首先下载MINST数据集,放到该项目根目录下
MINST数据集下载地址:http://yann.lecun.com/exdb/mnist/
python extractMnistData.py
Makefile文件,用于管理C++和Python代码的编译和构建。
include ../../include/Makefile.inc
SOURCE_CPP = $(shell find . -name '*.cpp' 2>/dev/null)
SOURCE_PY = $(shell find . -name '*.py' 2>/dev/null)

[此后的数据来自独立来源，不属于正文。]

-- ==== Sys2Proof/Tests/Slice0.lean ====
section
/-! SUPPORT. The model's own tests: the WellFormed smoke, decoding words written out from the spec's encodings, one step of
each instruction against a vector of 95_test_vectors.md (its id in the comment), and a witness for every hypothesis of the
obligations. -/

namespace Sys2Proof.Tests

open Sys2Proof.Machine Sys2Proof.Safety

/-- A running machine, zero but for the pc and the word there: the default start state of 95_test_vectors.md. -/
def running (pc word : Word) : State := storeWord pc word { State.reset with pc := pc, status := .running }

/-- The state a result goes on with. -/
def goesOn : Result → Option State
  | .next t => some t
  | .fault _ => none
  | .refused _ => none

/-- The state after one step, if there is one. -/
def after (s : State) : Option State := goesOn (step s)

/-! ### WellFormed: the one ill-formed kind of term is refused -/

theorem test_wf_refuses_getc_vector : (Instr.trapInvalid 0x20).wf Config.standard = false := by decide
theorem test_wf_refuses_out_vector : (Instr.trapInvalid 0x21).wf Config.standard = false := by decide
theorem test_wf_refuses_puts_vector : (Instr.trapInvalid 0x22).wf Config.standard = false := by decide
theorem test_wf_refuses_in_vector : (Instr.trapInvalid 0x23).wf Config.standard = false := by decide
theorem test_wf_refuses_putsp_vector : (Instr.trapInvalid 0x24).wf Config.standard = false := by decide
theorem test_wf_refuses_halt_vector : (Instr.trapInvalid 0x25).wf Config.standard = false := by decide
theorem test_wf_allows_undefined_vector : (Instr.trapInvalid 0x26).wf Config.standard = true := by decide

/-! ### Decoding: every row, its word written out field by field from 30_encoding.md R52 -/

theorem test_decode_br : decode Config.standard 0b0000_101_000000011 = .br 0b101 3 := by decide
theorem test_decode_add : decode Config.standard 0b0001_010_011_0_11_100 = .add 2 3 4 := by decide
theorem test_decode_addImm : decode Config.standard 0b0001_000_001_1_11111 = .addImm 0 1 0b11111 := by decide
theorem test_decode_ld : decode Config.standard 0b0010_010_000000101 = .ld 2 5 := by decide
theorem test_decode_st : decode Config.standard 0b0011_010_111111101 = .st 2 0x1FD := by decide
theorem test_decode_jsr : decode Config.standard 0b0100_1_00000010000 = .jsr 16 := by decide
theorem test_decode_jsrr : decode Config.standard 0b0100_0_11_011_111111 = .jsrr 3 := by decide
theorem test_decode_and : decode Config.standard 0b0101_001_010_0_11_011 = .and 1 2 3 := by decide
theorem test_decode_andImm : decode Config.standard 0b0101_001_010_1_10000 = .andImm 1 2 0b10000 := by decide
theorem test_decode_ldr : decode Config.standard 0b0110_100_101_111111 = .ldr 4 5 0b111111 := by decide
theorem test_decode_str : decode Config.standard 0b0111_100_101_011111 = .str 4 5 0b011111 := by decide
theorem test_decode_rti : decode Config.standard 0b1000_101010111100 = .rti := by decide
theorem test_decode_not : decode Config.standard 0b1001_001_010_111111 = .not 1 2 := by decide
theorem test_decode_ldi : decode Config.standard 0b1010_011_111111110 = .ldi 3 0x1FE := by decide
theorem test_decode_sti : decode Config.standard 0b1011_001_000000100 = .sti 1 4 := by decide
theorem test_decode_jmp : decode Config.standard 0b1100_111_010_111111 = .jmp 2 := by decide
theorem test_decode_res : decode Config.standard 0b1101_111111111111 = .res := by decide
theorem test_decode_lea : decode Config.standard 0b1110_000_111111111 = .lea 0 0x1FF := by decide
theorem test_decode_trapGetc : decode Config.standard 0b1111_1111_00100000 = .trapGetc := by decide
theorem test_decode_trapOut : decode Config.standard 0b1111_0000_00100001 = .trapOut := by decide
theorem test_decode_trapPuts : decode Config.standard 0b1111_0000_00100010 = .trapPuts := by decide
theorem test_decode_trapIn : decode Config.standard 0b1111_0000_00100011 = .trapIn := by decide
theorem test_decode_trapPutsp : decode Config.standard 0b1111_0000_00100100 = .trapPutsp := by decide
theorem test_decode_trapHalt : decode Config.standard 0b1111_0001_00100101 = .trapHalt := by decide
theorem test_decode_trapInvalid : decode Config.standard 0b1111_0000_00011111 = .trapInvalid 0x1F := by decide
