/-- The first `4n` rotating steps are the first `n` fixed-name groups. -/
theorem runSteps_four_mul (x : List Word) (st : Chain) (n : Nat) :
    runSteps x st (4 * n) = (List.range n).foldl (rfcFour x) st := by
  induction n with
  | zero => rfl
  | succ n ih =>
    rw [List.range_succ, List.foldl_append, ← ih, List.foldl_cons, List.foldl_nil, rfcFour_eq_four_steps]
    simp [runSteps, Nat.mul_succ, List.range_succ]

/-- Settles O42: 64 steps are 16 groups. -/
theorem compressEqualsFixedNameForm : Obligations.CompressEqualsFixedNameForm := by
  intro st blk
  rw [compress, rfcCompress, ← runSteps_four_mul]

/-- Step 0 of the empty-message block (R91). -/
theorem compressStep_empty_block : compressStep (blockWords (0x80 :: zeros 63)) Chain.iv 0 =
    ⟨0x10325476, 0xA5202774, 0xEFCDAB89, 0x98BADCFE⟩ := by decide +kernel

/-- The compression of the empty-message block (R95). -/
theorem compress_empty_block :
    compress Chain.iv (0x80 :: zeros 63) = ⟨0xD98C1DD4, 0x04B2008F, 0x980980E9, 0x7E42F8EC⟩ := by decide +kernel

/-- The compression with every word and byte all ones (V13, row 3). -/
theorem compress_all_ones :
    compress ⟨0xFFFFFFFF, 0xFFFFFFFF, 0xFFFFFFFF, 0xFFFFFFFF⟩ (List.replicate 64 0xFF) =
      ⟨0x6CBA9129, 0x29FFD12A, 0x8B9BB7D3, 0xA9A0A3C1⟩ := by decide +kernel

/-- Settles O43. -/
theorem compressWorkedExamples : Obligations.CompressWorkedExamples :=
  ⟨compressStep_empty_block, compress_empty_block, compress_all_ones⟩

end Sys2Proof.Machine
end

section
/-!
PROOF. Host programs (spec rules R72, R151, R152): feeding a byte sequence, and the one-shot digest.
-/

namespace Sys2Proof.Machine

/-- The chunks `feed` sends, one APPEND each: one empty chunk for the empty sequence (R72). -/
def feedChunks (m : List Byte) : List (List Byte) := if m = [] then [[]] else chunks8 m.length m

theorem feed_eq_map_appendB (m : List Byte) : feed m = (feedChunks m).map appendB := by
  unfold feed feedChunks
  split <;> rfl

/-- With enough turns the chunks of 8 are short, and together the whole sequence. -/
theorem chunks8_spec (k : Nat) (m : List Byte) (h : m.length ≤ k) :
    (∀ bs ∈ chunks8 k m, bs.length ≤ 8) ∧ (chunks8 k m).flatten = m := by
  induction k generalizing m with
  | zero =>
    obtain rfl : m = [] := List.length_eq_zero_iff.mp (Nat.le_zero.mp h)
    simp [chunks8]
  | succ k ih =>
    cases m with
    | nil => simp [chunks8]
    | cons b bs =>
      have rest_bounded : ((b :: bs).drop 8).length ≤ k := by
        rw [List.length_drop]; omega
      obtain ⟨short, joined⟩ := ih _ rest_bounded
      rw [chunks8, List.forall_mem_cons, List.flatten_cons, joined]
      exact ⟨⟨List.length_take_le 8 _, short⟩, List.take_append_drop 8 _⟩

theorem feedChunks_length_le {m bs : List Byte} (h : bs ∈ feedChunks m) : bs.length ≤ 8 := by
  unfold feedChunks at h
  split at h
  · simp [List.mem_singleton.mp h]
  · exact (chunks8_spec m.length m le_rfl).1 bs h

theorem feedChunks_flatten (m : List Byte) : (feedChunks m).flatten = m := by
  unfold feedChunks
  split
  next empty => simp [empty]
  next => exact (chunks8_spec m.length m le_rfl).2

/-- There is a first chunk, also of nothing. -/
theorem feedChunks_ne_nil (m : List Byte) : feedChunks m ≠ [] := by
  intro none_sent
  have joined := feedChunks_flatten m
  rw [none_sent, List.flatten_nil] at joined
  simp [feedChunks, ← joined] at none_sent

OBJ = $(shell find . -name *.o 2>/dev/null)
DEP = $(OBJ:.o=.d)
TARGET_EXE = $(SOURCE_CPP:.cpp=.exe)
-include $(DEP)
all: $(TARGET_EXE)
%.exe: %.o
$(NVCC) $(CCFLAG) $(LDFLAG) -o $@ $+
%.o: %.cpp
$(NVCC) $(CCFLAG) $(INCLUDE) -M -MT $@ -o $(@:.o=.d) $<
$(NVCC) $(CCFLAG) $(INCLUDE) -Xcompiler -fPIC -o $@ -c $<
.PHONY: test
test:
make clean
make
python3 $(SOURCE_PY)
rm -rf ./*.plan
./$(TARGET_EXE)
.PHONY: clean
clean:
rm -rf ./*.d ./*.o ./*.so ./*.exe ./*.plan
然后让我们查看一下Makefile.inc,定义了一些变量,用于指定编译和链接的相关选项。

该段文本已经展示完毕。